YOUR ASSIGNMENT:
Every record needs to be restated word for word.

═════ STUDY MATERIAL ═════

-- ==== Sys2Proof/Machine/Flags.lean ====
section
/-! DEFINITION. The status elements: the block has no arithmetic flags and no condition codes (10_state.md section 6).
What it has is the sticky `FAULT` code, the lifecycle bit, and the words that report them (30_encoding.md rule R65,
46_lifecycle_config.md rule R204, 60_exceptions.md rules R220, R222). -/

namespace Sys2Proof.Machine

/-- The five faults of 60_exceptions.md rule R220. -/
inductive FaultName where
  | illegalCommand
  | notRunning
  | bufferTooSmall
  | rateNotConfigured
  | queueOverflow
  deriving DecidableEq, Repr

/-- The code of a fault (rule R220, column "code"). -/
def faultCode : FaultName → BitVec 3
  | .illegalCommand => 1
  | .notRunning => 2
  | .bufferTooSmall => 3
  | .rateNotConfigured => 4
  | .queueOverflow => 5

/-- `FAULT` keeps the first code since INIT (rule R222: "if FAULT = 0 then FAULT <- c"). -/
def recordFault (old code : BitVec 3) : BitVec 3 := if old = 0 then code else old

/-- The response word: `RESP[18:16]` = `STATUS`, `RESP[15:0]` = `RDATA`, the rest 0 (30_encoding.md rule R65). -/
def responseWord (status : BitVec 3) (rdata : BitVec 16) : Word := (status ++ rdata).setWidth 32

/-- `LC` as a bit: `OFF` = 0, `RUN` = 1 (10_state.md rule R27). -/
def lifeCycleBit : LifeCycle → BitVec 1
  | .off => 0
  | .run => 1

/-- What RDSTAT reads: `(FAULT << 1) | LC` (46_lifecycle_config.md rule R204). -/
def statusData (fault : BitVec 3) (lc : LifeCycle) : BitVec 16 := (fault ++ lifeCycleBit lc).setWidth 16

end Sys2Proof.Machine
end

═════

OUTPUT:
-- ==== Sys2Proof/Machine/Flags.lean ====
section
/-! DEFINITION. The status elements: the block has no arithmetic flags and no condition codes (10_state.md section 6).
What it has is the sticky `FAULT` code, the lifecycle bit, and the words that report them (30_encoding.md rule R65,
46_lifecycle_config.md rule R204, 60_exceptions.md rules R220, R222). -/

namespace Sys2Proof.Machine

/-- The five faults of 60_exceptions.md rule R220. -/
inductive FaultName where
  | illegalCommand
  | notRunning
  | bufferTooSmall
  | rateNotConfigured
  | queueOverflow
  deriving DecidableEq, Repr

/-- The code of a fault (rule R220, column "code"). -/
def faultCode : FaultName → BitVec 3
  | .illegalCommand => 1
  | .notRunning => 2
  | .bufferTooSmall => 3
  | .rateNotConfigured => 4
  | .queueOverflow => 5

/-- `FAULT` keeps the first code since INIT (rule R222: "if FAULT = 0 then FAULT <- c"). -/
def recordFault (old code : BitVec 3) : BitVec 3 := if old = 0 then code else old

/-- The response word: `RESP[18:16]` = `STATUS`, `RESP[15:0]` = `RDATA`, the rest 0 (30_encoding.md rule R65). -/
def responseWord (status : BitVec 3) (rdata : BitVec 16) : Word := (status ++ rdata).setWidth 32

/-- `LC` as a bit: `OFF` = 0, `RUN` = 1 (10_state.md rule R27). -/
def lifeCycleBit : LifeCycle → BitVec 1
  | .off => 0
  | .run => 1

/-- What RDSTAT reads: `(FAULT << 1) | LC` (46_lifecycle_config.md rule R204). -/
def statusData (fault : BitVec 3) (lc : LifeCycle) : BitVec 16 := (fault ++ lifeCycleBit lc).setWidth 16

end Sys2Proof.Machine
end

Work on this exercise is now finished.